The measures target a total of 66 individuals and 62 legal entities, split across the two decrees: the first listing 24 people and 27 companies described as suppliers of materials and parts used in missile and drone production; the second naming 42 people and 35 entities operating in the financial and crypto spheres. The Office of the President drew up the lists under a decision of Ukraine’s National Security and Defense Council, and announced the moves on the presidential social channels.

Kyiv described the targets as geographically diverse, including citizens and entities linked to Russia, Hong Kong, Kyrgyzstan and the United Arab Emirates, and cited examples such as a Hong Kong-based firm, a branch of a Russian bank in Shanghai and several Chinese companies without publishing full corporate names. The sanctions also name a set of crypto structures, notably the A7 cryptocurrency ecosystem, which Kyiv says was used to pay for components for missile and drone production and which it links to the Russian bank Promsvyazbank and Moldovan oligarch Ilan Shor. An association described as the Association of Developers and Users of Technologies that Support the Russian Crypto Market and Industrial Accumulation of Virtual Currency was also listed, together with payment operators, crypto exchanges and holders tied to mining activity.

Explaining the rationale, Zelenskiy wrote on X, "Producing this weaponry would be impossible without critical foreign components, which the Russians continue to obtain by circumventing sanctions." He added on social channels, "We are introducing new sanctions precisely against such companies – component suppliers, as well as missile and drone manufacturers. I have signed the relevant decisions." The president said some items could be folded into the European Union’s 20th sanctions package as coordination with partners continues.

AI-generated illustration
AI-generated illustration

The timing follows an intensified wave of Russian strikes.

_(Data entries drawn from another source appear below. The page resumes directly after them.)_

theorem witness_EngineResult : [
    (engineEffect (.sqry ch 9 0) core).isSome,
    (engineEffect (.sclr ch 1) core).isSome,
    (engineEffect (.cpy ch 9 5) core).isSome,
    (engineEffect (.cpyg ch 9 5) core).isSome,
    (engineEffect (.cpys ch 9 5) core).isSome,
    (engineEffect (.cpyz ch 9 5) core).isSome,
    (engineEffect (.cjoin ch 7) core).isSome,
    (engineEffect (.evpop ch 12) ({ core with cur := (65536, 0) })).isSome,
    (engineEffect (.evwait ch 12) ({ core with cur := (65536, 0) }.modTile 65536 fun t => { t with events := [⟨1, 2⟩] })).isSome,
    (engineEffect (.copyStart 70 0) (copying .waiting)).isSome,
    (engineEffect (.copyComplete 70 0) (copying .running)).isSome,
    (engineEffect (.copyFault 70 0) (copying .failing)).isSome,
    (engineEffect (.copyBudgetWindow) ({ pair with windows := 1 })).isSome,
    (engineEffect (.scfg ch 1 11) rim).isSome,
    (engineEffect (.sadv ch 0 15) rim).isSome].all id = true := by decide +kernel

theorem witness_SystemResult : [
    (systemEffect (.nop ch) core).isSome,
    (systemEffect (.align ch 3) core).isSome,
    (systemEffect (.pref ch 10) core).isSome,
    (systemEffect (.halt ch) core).isSome,
    (systemEffect (.trap ch 5) core).isSome,
    (systemEffect (.brk ch 9) core).isSome,
    (systemEffect (.eret ch) core).isSome,
    (systemEffect (.sleep ch) core).isSome,
    (systemEffect (.mfs ch 9 .tepc) core).isSome,
    (systemEffect (.mts ch 6 .tvec) core).isSome,
    (systemEffect (.tmap ch 9 5) core).isSome,
    (systemEffect (.tlbinv ch 7 5) core).isSome,
    (systemEffect (.vote ch 7) core).isSome,
    (systemEffect (.tstop ch 17) admin).isSome,
    (systemEffect (.tgo ch 17) admin).isSome,
    (systemEffect (.tquar ch 17) admin).isSome,
    (systemEffect (.tsave ch 17 10) admin).isSome,
    (systemEffect (.tload ch 17 10) admin).isSome,
    (systemEffect (.zero ch 14 0) rim).isSome].all id = true := by decide +kernel

theorem witness_GangResult : [
    (gangEffect (.cancel ch 9) core).isSome,
    (gangEffect (.gwait ch 9) core).isSome,
    (gangEffect (.gqry ch 9 6) core).isSome,
    (gangEffect (.spawn ch 10 7) core).isSome,
    (gangEffect (.crdig ch 9 1) core).isSome,
    (gangEffect (.cron ch) core).isSome,
    (gangEffect (.croff ch) core).isSome,
    (gangEffect (.crstat ch 9 17) admin).isSome,
    (gangEffect (.launch ch 10) rim).isSome,
    (gangEffect (.seed ch 9) rim).isSome].all id = true := by decide +kernel

theorem witness_WaitEventResult : [
    (waitEvent (.instructionFetchFill 65536 0x4000000000000100) ({ pair with fills := [{ agent := 65536, thread := 1, course := 0, vd := 0, space := 0, line := 4 }] })).isSome,
    (waitEvent (.alignTimeout 70 1) ({ parked (.align 3 [71] 0) with sites := [(70, { state := .running, cyc := 256 }), (71, { state := .running })] })).isSome,
    (waitEvent (.threadUnpark 70 1) (parked .outbound)).isSome,
    (waitEvent (.threadUnpark 70 1) (parked (.align 3 [71] 0))).isSome,
    (waitEvent (.threadUnpark 70 1) (parked .draining)).isSome,
    (waitEvent (.accessPerformed (.copy 70 0 32 false)) (copies [])).isSome,
    (waitEvent (.accessPerformed (.pod 70 1)) abroad).isSome,
    (waitEvent (.accessPerformed (.strike 5 true)) pair).isSome,
    (waitEvent (.accessPerformed (.relaxed 70 1 0)) (pair.modThread 70 1 fun t => { t with relaxed := [{ addr := 0x100, size := 8, store := false, dest := 9 }] })).isSome,
    (waitEvent (.accessPerformed (.matrix 70)) (pair.modTile 70 fun t => { t with xfer := some { thread := 1, kind := .mld, reg := 0, addr := 0, total := 8 } })).isSome,
    (waitEvent (.deferredFault 70 1) (pair.modThread 70 1 fun t => { t with deferred := some ⟨0x18, 0x100⟩ })).isSome,
    (waitEvent (.translationWalkDone 52 0) ({ pair with walks := [{ station := 52, vd := 0, space := 0, addr := 0x4000000000010000, kind := .load, vtn := 0, thread := 1 }] })).isSome,
    (waitEvent (.walkRetry 52) pair).isSome,
    (waitEvent (.stationReplayWrite 52 1) pair).isSome,
    (waitEvent (.reservationRevoke 70 1) ({ (pair.modThread 70 1 fun t => { t with sync := { heldAddr := 8, heldKind := 1, heldKey := some padKey } }) with sites := [(70, { state := .stopping, cyc := 1024 }), (71, { state := .running })] })).isSome,
    (waitEvent (.queueTableReadmit (State.bankOf padKey)) ({ pair with rejected := [⟨padKey, 8, .lrw, 9, false, 70, 1⟩] })).isSome,
    (waitEvent (.oinitRetry 70 1) (parked (.orderTable padKey 3))).isSome].all id = true := by decide +kernel

/-- The gang that comes back needs a free site, which the signed blob decides: `witness_GangSwapIn`. -/
theorem witness_GangEventResult : [
    (gangEvent (.launchAccept 0) ({ rim with net := [{ id := 0, kind := .launch 0x4000000000000080, agent := 65536, thread := 1, vtn := 0xFFFFFFF0, handle := 0, vd := 0, sup := true }] })).isSome,
    (gangEvent (.dealRound 260 5) pair).isSome,
    (gangEvent (.gangStart 5 0) pair).isSome,
    (gangEvent (.gangStart 5 65536) ({ pair with audits := [audit] })).isSome,
    (gangEvent (.tileRetire 70) noThreads).isSome,
    (gangEvent (.gridComplete 5) ({ pair with grids := [{ grid with completed := 1 }], gangs := [] })).isSome,
    (gangEvent (.cancelAccept 70 1) (parked (.dispatcher 5 9))).isSome,
    (gangEvent (.cancelReachYard 5 0) ({ pair with grids := [{ grid with cancelled := true }] })).isSome,
    (gangEvent (.moduleLeavePod 3) pair).isSome,
    (gangEvent (.yardWithhold 9) pair).isSome,
    (gangEvent (.yardRecover 9) pair).isSome,
    (gangEvent (.watchdogExpire 5 0) ({ pair.setMcrN (State.vdOff 0 22) 1 20 with gangs := [{ gang with dog := 2 ^ 20 }] })).isSome,
    (gangEvent (.quantumExpiry 5 0) { pair with gangs := [{ gang with resident := 10000 }] }).isSome,
    (gangEvent (.gangSwapOut 5 0) ({ pair with sites := [(70, { state := .running, pend := true }), (71, { state := .running })] })).isSome,
    (gangEvent (.tileStopDone 70) ({ noThreads with sites := [(70, { state := .stopping, stopBy := some .scheduler })] })).isSome,
    (gangEvent (.tileFault 5 0) ({ pair with tileFaults := [(5, 0)] })).isSome,
    (gangEvent (.rerunSiteReclaim 0) ({ pair with audits := [audit], rerunWindow := [(0, 100)], sites := (List.range 256).map fun a => (a, if a == 70 || a == 71 then { state := .running } else { state := .quarantined }) })).isSome,
    (gangEvent (.gangStallReport 5 0) { pair with gangs := [{ gang with stall := 2 ^ 20 }] }).isSome,
    (gangEvent (.rerunVerdict 5 0) ({ pair with audits := [audit] })).isSome,
    (gangEvent (.cruiseHoldClear 5) ({ pair with grids := [{ grid with holds := true }], gangs := [{ gang with phase := .retired }] })).isSome].all id = true := by decide +kernel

Zelenskiy said that in the past week Russia had launched more than 2,000 attack drones, 1,200 guided aerial bombs and 116 missiles at Ukrainian towns and villages, and that a massive nocturnal strike on Feb. 7 involved over 400 drones and nearly 40 missiles. Ukrainian air defenses reported destroying 69 attacking drones since Saturday evening and recorded strikes at 13 locations. The strikes hit energy infrastructure and logistics nodes, producing regional power outages and blackouts in Kyiv lasting as long as 20 hours, Kyiv authorities reported.

Economically, the measures aim to disrupt supply chains and the clandestine payment routes that sustain weapons production. Targeting payment operators and crypto ecosystems raises the cost and complexity of procurement for sanctioned buyers and increases compliance risk for intermediary firms and banks. Inclusion in a coordinated EU package would magnify the effect by constraining access to European banking corridors and export markets.

Enforcement challenges remain: Kyiv has not published full decrees with the complete named lists and the legal mechanics for asset freezes or transaction bans, and tracing crypto flows like A7 will test both technical capacity and international cooperation. Still, the moves signal a sharper sanctions strategy that links kinetic escalation on the battlefield to stepped-up financial pressure aimed at degrading the supply and funding lines of Russia’s military-industrial complex.